Linnik's problem in fiber bundles over quadratic homogeneous varieties

TL;DR

This paper extends Linnik's problem to fiber bundles over quadratic homogeneous varieties, analyzing the distribution of integral matrices and lattices on level sets, with implications for number theory and homogeneous dynamics.

Contribution

It generalizes Linnik's equidistribution results to new geometric settings involving quadratic varieties and fiber bundles, providing explicit distribution computations.

Findings

Computed the statistics of $SL_{d}(bZ)$ matrices on polynomial level sets.

Generalized distribution results for primitive vectors and orthogonal lattices.

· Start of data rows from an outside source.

-- ==== Sys2Proof/Machine/Crypto.lean ====
section
/-! DEFINITION. What verifying a draft computes (R491): SHA-384 and ECDSA over P-384. The spec names FIPS 186-5 and its
hash; their constants and algorithms are taken from those standards (PRESUMED). -/

namespace Sys2Proof.Machine

/-! ### SHA-384 -/

/-- Round constants 0 to 15. -/
def shaK0 : List (BitVec 64) :=
  [0x428A2F98D728AE22, 0x7137449123EF65CD, 0xB5C0FBCFEC4D3B2F, 0xE9B5DBA58189DBBC,
   0x3956C25BF348B538, 0x59F111F1B605D019, 0x923F82A4AF194F9B, 0xAB1C5ED5DA6D8118,
   0xD807AA98A3030242, 0x12835B0145706FBE, 0x243185BE4EE4B28C, 0x550C7DC3D5FFB4E2,
   0x72BE5D74F27B896F, 0x80DEB1FE3B1696B1, 0x9BDC06A725C71235, 0xC19BF174CF692694]

/-- Round constants 16 to 31. -/
def shaK1 : List (BitVec 64) :=
  [0xE49B69C19EF14AD2, 0xEFBE4786384F25E3, 0x0FC19DC68B8CD5B5, 0x240CA1CC77AC9C65,
   0x2DE92C6F592B0275, 0x4A7484AA6EA6E483, 0x5CB0A9DCBD41FBD4, 0x76F988DA831153B5,
   0x983E5152EE66DFAB, 0xA831C66D2DB43210, 0xB00327C898FB213F, 0xBF597FC7BEEF0EE4,
   0xC6E00BF33DA88FC2, 0xD5A79147930AA725, 0x06CA6351E003826F, 0x142929670A0E6E70]

/-- Round constants 32 to 47. -/
def shaK2 : List (BitVec 64) :=
  [0x27B70A8546D22FFC, 0x2E1B21385C26C926, 0x4D2C6DFC5AC42AED, 0x53380D139D95B3DF,
   0x650A73548BAF63DE, 0x766A0ABB3C77B2A8, 0x81C2C92E47EDAEE6, 0x92722C851482353B,
   0xA2BFE8A14CF10364, 0xA81A664BBC423001, 0xC24B8B70D0F89791, 0xC76C51A30654BE30,
   0xD192E819D6EF5218, 0xD69906245565A910, 0xF40E35855771202A, 0x106AA07032BBD1B8]

/-- Round constants 48 to 63. -/
def shaK3 : List (BitVec 64) :=
  [0x19A4C116B8D2D0C8, 0x1E376C085141AB53, 0x2748774CDF8EEB99, 0x34B0BCB5E19B48A8,
   0x391C0CB3C5C95A63, 0x4ED8AA4AE3418ACB, 0x5B9CCA4F7763E373, 0x682E6FF3D6B2B8A3,
   0x748F82EE5DEFB2FC, 0x78A5636F43172F60, 0x84C87814A1F0AB72, 0x8CC702081A6439EC,
   0x90BEFFFA23631E28, 0xA4506CEBDE82BDE9, 0xBEF9A3F7B2C67915, 0xC67178F2E372532B]

/-- Round constants 64 to 79. -/
def shaK4 : List (BitVec 64) :=
  [0xCA273ECEEA26619C, 0xD186B8C721C0C207, 0xEADA7DD6CDE0EB1E, 0xF57D4F7FEE6ED178,
   0x06F067AA72176FBA, 0x0A637DC5A2C898A6, 0x113F9804BEF90DAE, 0x1B710B35131C471B,
   0x28DB77F523047D84, 0x32CAAB7B40C72493, 0x3C9EBE0A15C9BEBC, 0x431D67C49C100D4C,
   0x4CC5D4BECB3E42B6, 0x597F299CFC657E2A, 0x5FCB6FAB3AD6FAEC, 0x6C44198C4A475817]

/-- The 80 round constants. -/
def shaK : List (BitVec 64) := shaK0 ++ shaK1 ++ shaK2 ++ shaK3 ++ shaK4

/-- The initial hash value. -/
def shaInit : List (BitVec 64) :=
  [0xCBBB9D5DC1059ED8, 0x629A292A367CD507, 0x9159015A3070DD17, 0x152FECD8F70E5939,
   0x67332667FFC00B31, 0x8EB44A8768581511, 0xDB0C2E0D64F98FA7, 0x47B5481DBEFA4FA4]

/-- A number as `k` bytes, most significant first. -/
def beBytes (k n : Nat) : List Byte := (leBytes k n).reverse

/-- The number that bytes spell, most significant first. -/
def ofBe (l : List Byte) : Nat := l.foldl (fun n b => n * 256 + b.toNat) 0

/-- The message with its padding, a multiple of 128 bytes. -/
def shaPad (l : List Byte) : List Byte :=
  l ++ [0x80#8] ++ List.replicate ((239 - l.length % 128) % 128) 0 ++ beBytes 16 (l.length * 8)

/-- Splits a list into blocks of `n`, at most `k` of them. -/
def blocksOf {α : Type} (n : Nat) : Nat → List α → List (List α)
  | 0, _ => []
  | k + 1, l => if l.isEmpty then [] else l.take n :: blocksOf n k (l.drop n)

/-- The message schedule, newest word first, from the newest 16 words. -/
def shaExpand : Nat → List (BitVec 64) → List (BitVec 64)
  | 0, w => w
  | k + 1, w =>
    let x := w.getD 14 0
    let y := w.getD 1 0
    let s0 := x.rotateRight 1 ^^^ x.rotateRight 8 ^^^ (x >>> 7)
    let s1 := y.rotateRight 19 ^^^ y.rotateRight 61 ^^^ (y >>> 6)
    shaExpand k ((w.getD 15 0 + s0 + w.getD 6 0 + s1) :: w)

/-- One round on the eight working words. -/
def shaRound (v : List (BitVec 64)) (kw : BitVec 64) : List (BitVec 64) :=
  let g (i : Nat) : BitVec 64 := v.getD i 0
  let t1 := g 7 + ((g 4).rotateRight 14 ^^^ (g 4).rotateRight 18 ^^^ (g 4).rotateRight 41)
    + ((g 4 &&& g 5) ^^^ (~~~ g 4 &&& g 6)) + kw
  let t2 := ((g 0).rotateRight 28 ^^^ (g 0).rotateRight 34 ^^^ (g 0).rotateRight 39)
    + ((g 0 &&& g 1) ^^^ (g 0 &&& g 2) ^^^ (g 1 &&& g 2))
  [t1 + t2, g 0, g 1, g 2, g 3 + t1, g 4, g 5, g 6]

/-- One block of 128 bytes. -/
def shaBlock (h : List (BitVec 64)) (b : List Byte) : List (BitVec 64) :=
  let w := (blocksOf 8 16 b).map fun x => BitVec.ofNat 64 (ofBe x)
  let sched := (shaExpand 64 w.reverse).reverse
  List.zipWith (· + ·) h ((List.zipWith (· + ·) shaK sched).foldl shaRound h)

/-- SHA-384 of a message: 48 bytes. -/
def sha384 (l : List Byte) : List Byte :=
  let m := shaPad l
  (((blocksOf 128 (m.length / 128) m).foldl shaBlock shaInit).take 6).flatMap fun x => beBytes 8 x.toNat

/-! ### ECDSA over P-384 -/

/-- The prime of the field. -/
def ecP : Nat := 2 ^ 384 - 2 ^ 128 - 2 ^ 96 + 2 ^ 32 - 1
/-- The coefficient b of the curve; a is -3. -/
def ecB : Nat := 0xb3312fa7e23ee7e4988e056be3f82d19181d9c6efe8141120314088f5013875ac656398d8a2ed19d2a85c8edd3ec2aef
/-- The order of the base point. -/
def ecN : Nat := 0xffffffffffffffffffffffffffffffffffffffffffffffffc7634d81f4372ddf581a0db248b0a77aecec196accc52973
/-- The base point. -/
def ecG : Nat × Nat := (0xaa87ca22be8b05378eb1c71ef320ad746e1d3b628ba79b9859f741e082542a385502f25dbf55296c3a545e3872760ab7,
  0x3617de4a96262c6f5d9e98bf9292dc29f8f41dbd289a147ce9da3113b5f0b8c00a60b1ce1d7e819d7a431d7c90ea0e5f)

/-- x^e mod m by squaring, over the low `k` bits of e. -/
def powMod (m : Nat) : Nat → Nat → Nat → Nat
  | 0, _, _ => 1
  | k + 1, x, e => (if e % 2 = 1 then x else 1) * powMod m k (x * x % m) (e / 2) % m

/-- The inverse modulo a prime. -/
def invMod (m x : Nat) : Nat := powMod m 384 (x % m) (m - 2)

/-- Subtraction in the field. -/
def ecSub (a b : Nat) : Nat := (a + (ecP - b % ecP)) % ecP

/-- The sum of two points; `none` is the point at infinity. -/
def ecAdd : Option (Nat × Nat) → Option (Nat × Nat) → Option (Nat × Nat)
  | none, b => b
  | a, none => a
  | some a, some b =>
    if a.1 = b.1 ∧ (a.2 + b.2) % ecP = 0 then none
    else
      let l := if a.1 = b.1 then ecSub (3 * a.1 * a.1) 3 * invMod ecP (2 * a.2) % ecP
               else ecSub b.2 a.2 * invMod ecP (ecSub b.1 a.1) % ecP
      let x := ecSub (l * l) (a.1 + b.1)
      some (x, ecSub (l * ecSub a.1 x) a.2)

/-- A multiple of a point, over the low `k` bits of the factor. -/
def ecMul : Nat → Nat → Option (Nat × Nat) → Option (Nat × Nat)
  | 0, _, _ => none
  | k + 1, n, a => ecAdd (if n % 2 = 1 then a else none) (ecMul k (n / 2) (ecAdd a a))

/-- A public key is a point of the curve with coordinates below the prime. -/
def ecOnCurve (q : Nat × Nat) : Bool :=
  decide (q.1 < ecP ∧ q.2 < ecP ∧ q.2 * q.2 % ecP = (ecSub (q.1 * q.1 * q.1) (3 * q.1) + ecB) % ecP)

/-- ECDSA verification of the signature (r, s) on a hash under the key q. -/
def ecVerify (q : Nat × Nat) (hash : List Byte) (r s : Nat) : Bool :=
  if r = 0 ∨ ecN ≤ r ∨ s = 0 ∨ ecN ≤ s ∨ !ecOnCurve q then false
  else
    let w := invMod ecN s
    let z := ofBe hash
    match ecAdd (ecMul 384 (z * w % ecN) (some ecG)) (ecMul 384 (r * w % ecN) (some q)) with
    | none => false
    | some x => x.1 % ecN == r

end Sys2Proof.Machine
end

Extended Linnik's theorem to fiber bundles over quadratic homogeneous varieties.

Abstract

We compute the statistics of $SL_{d}(\mathbb{Z})$ matrices lying on level sets of an integral polynomial defined on $SL_{d}(\mathbb{R})$, a result that is a variant of the well known theorem proved by Linnik about the equidistribution of radially projected integral vectors from a large sphere into the unit sphere. Using the above result we generalize the work of Aka, Einsiedler and Shapira in various directions. For example, we compute the joint distribution of the residue classes modulo $q$ and the properly normalized orthogonal lattices of primitive integral vectors lying on the level set $-(x_{1}^{2}+x_{2}^{2}+x_{3}^{2})+x_{4}^{2}=N$ as $N\to\infty$, where the normalized orthogonal lattices sit in a submanifold of the moduli space of rank-$3$ discrete subgroups of $\mathbb{R}^{4}$.